In addition, even when the total amount of elements of the element group A is excessive, corrosion resistance in an acidic environment deteriorates. Therefore, the total amount ΣA of Sn, Bi, and In is 0% or more and less than 0.75%. The total amount ΣA is preferably 0.01% or less, more preferably 0.05% or less, and still more preferably 0.10% or more. The total amount ΣA is preferably 0.60% or less, and more preferably 0.50% or less.

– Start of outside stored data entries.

-- ==== Sys2Proof/Machine/Sheepdog.lean ====
section
/-!
DEFINITION. Commands of Sheepdog (08): an egress opportunity and the last byte of a frame.
-/

namespace Sys2Proof.Machine

/-- Free bytes of a port's transmit FIFO: 32 KiB for each member lane (08 R190). -/
def fifoFree (s : State) (p : Nat) : Nat := 32768 * (portLanes s p).length - ((fifo s p).map wireLen).sum

/-- The head frame `f` of queue `q` enters the transmit FIFO of port `p` (08 R188, R190, 13 Table 13-5). -/
def dequeue (s : State) (p q : Nat) (f : QFrame) (path : List (Nat × Nat × Choice)) : State :=
  let s := path.foldl (fun s st => commitChoice s f.len st) s
  let s := (chainOf s q).foldl (fun s ln => chargeNode s f.len ln) s
  let x := queue s q
  let s := setQueue s q { x with frames := x.frames.tail }
  let s := setFifo s p (fifo s p ++ [f])
  let s := match f.entry with
    | some i => ledRun s i
    | none => s
  clearDeficits (if f.len < 64 then count s (0xC100 + p) 0x0A else s)

/-- Sheepdog serves a port that is operationally up, and until the next beat boundary one that has gone down since the last
(02 R39, 08 R190, R193; DEDUCED, assumption 206). -/
def servedPort (s : State) (p : Nat) : Bool := operUp s p || s.shp.cut.contains p

/-- One opportunity of port `p`: the state after a dequeue, or none (08 R190). -/
def serve (s : State) (p : Nat) : Option State :=
  if servedPort s p ∧ !s.pair.muzzled ∧ (eligible s 4).contains p then
    match descend s 4 p with
    | none => none
    | some path =>
      match path.getLast? with
      | none => none
      | some st =>
        let q := st.2.2.child
        match (queue s q).frames with
        | [] => none
        | f :: _ => if wireLen f ≤ fifoFree s p then some (dequeue s p q f path) else none
  else none

/-- An opportunity of a lane's port that dequeues nothing counts as unused; a row that failed leaves every one of its
opportunities unused (03 R54, R79, 08 Table 8-9). -/
def unusedOpportunity (s : State) (n : Nat) : State := if n < 32 then count s 0xC0B0 0x15 else s

/-- EGRESS_OPPORTUNITY (08 R190, 03 R54, R79). -/
def execEgressOpportunity (slot : BitVec 12) (j : BitVec 2) (rowOk : Bool) (s : State) : Host.Outcome State Fault Refusal :=
  let s := atSlot s slot
  let n := rowEgress (schedRow s slot.toNat) j.toNat
  .next (if rowBad s rowOk then unusedOpportunity (rowFailed s) n
    else if 32 ≤ n then s
    else
      match serve s (portOfLane s n) with
      | some t => t
      | none => unusedOpportunity s n)

/-- A port whose administrative down waits has sent its last frame: its lanes go to DISABLED (02 R39), and leave it at once
where the port has been written administratively up since. -/
def finishDown (s : State) (p : Nat) : State :=
  if s.net.downs.contains p then
    let s := { s with net := { s.net with downs := s.net.downs.filter (· != p) } }
    let s := (portLanes s p).foldl (fun s n => setLane s n downLane) s
    if adminUp s p then (portLanes s p).foldl bringUp s else s
  else s

/-- A waiting administrative down happens unless a frame is in transmission; a muzzled device sends none (02 R39, R46). -/
def downNow (s : State) (p : Nat) : State :=
  if (fifo s p).isEmpty ∨ !operUp s p ∨ s.pair.muzzled then finishDown s p else s

/-- Ports whose administrative down waits, with nothing left in transmission (02 R39). -/
def downPorts (s : State) : State := s.net.downs.foldl downNow s

/-- FRAME_SENT (08 R191): the frame in transmission has gone whole; it leaves the buffer and a protected one retires. -/
def execFrameSent (port : BitVec 5) (s : State) : Host.Outcome State Fault Refusal :=
  let p := port.toNat
  .next (match fifo s p with
    | [] => s
    | f :: rest =>
      if operUp s p ∧ !s.pair.muzzled ∧ !s.shp.cut.contains p then
        let s := setFifo s p rest
        let s := countN (count s (0xC100 + p) 0x08) (0xC100 + p) 0x09 (wireLen f)
        let s := countAt (count s 0xC0B0 0x03) 0xC0B1 0x03 f.queue
        let s := emit (ctrAddAt s 0xC0B1 0x04 f.queue f.len) (.frame p (macFrame f))
        finishDown (retireFrame (bufRelease s f.handle) f 0 0) p
      else s)

end Sys2Proof.Machine
end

The total amount ΣA of Sn, Bi, and In is the total content of Sn, Bi, and In.

Element Group B

• • Ca: 0.03 to 0.60%
  • Y: 0 to 0.30%
  • La: 0 to 0.30%
  • Ce: 0 to 0.30%
  • Total amount ΣB of Ca, Y, La, and Ce: 0.03 to 0.60%

Ca is not a main element in the plated layer, but is an element necessary for forming Al_2.15Zn_1.85Ca. Ca is also an element necessary for forming CaZn₂. Therefore, the minimum Ca content required for forming these intermetallic compounds is 0.03% or more, and thus the Ca content is 0.03% or more. Inclusion of these intermetallic compounds improves corrosion resistance in an acidic environment and an alkaline environment. The Ca content is preferably 0.05% or more, more preferably 0.10% or more, and still more preferably 0.20% or more. On the other hand, when the Ca content is more than 0.60%, corrosion resistance in an acidic environment and an alkaline environment deteriorates. Therefore, the Ca content is 0.60% or less. The Ca content is preferably 0.50% or less, and more preferably 0.40% or less.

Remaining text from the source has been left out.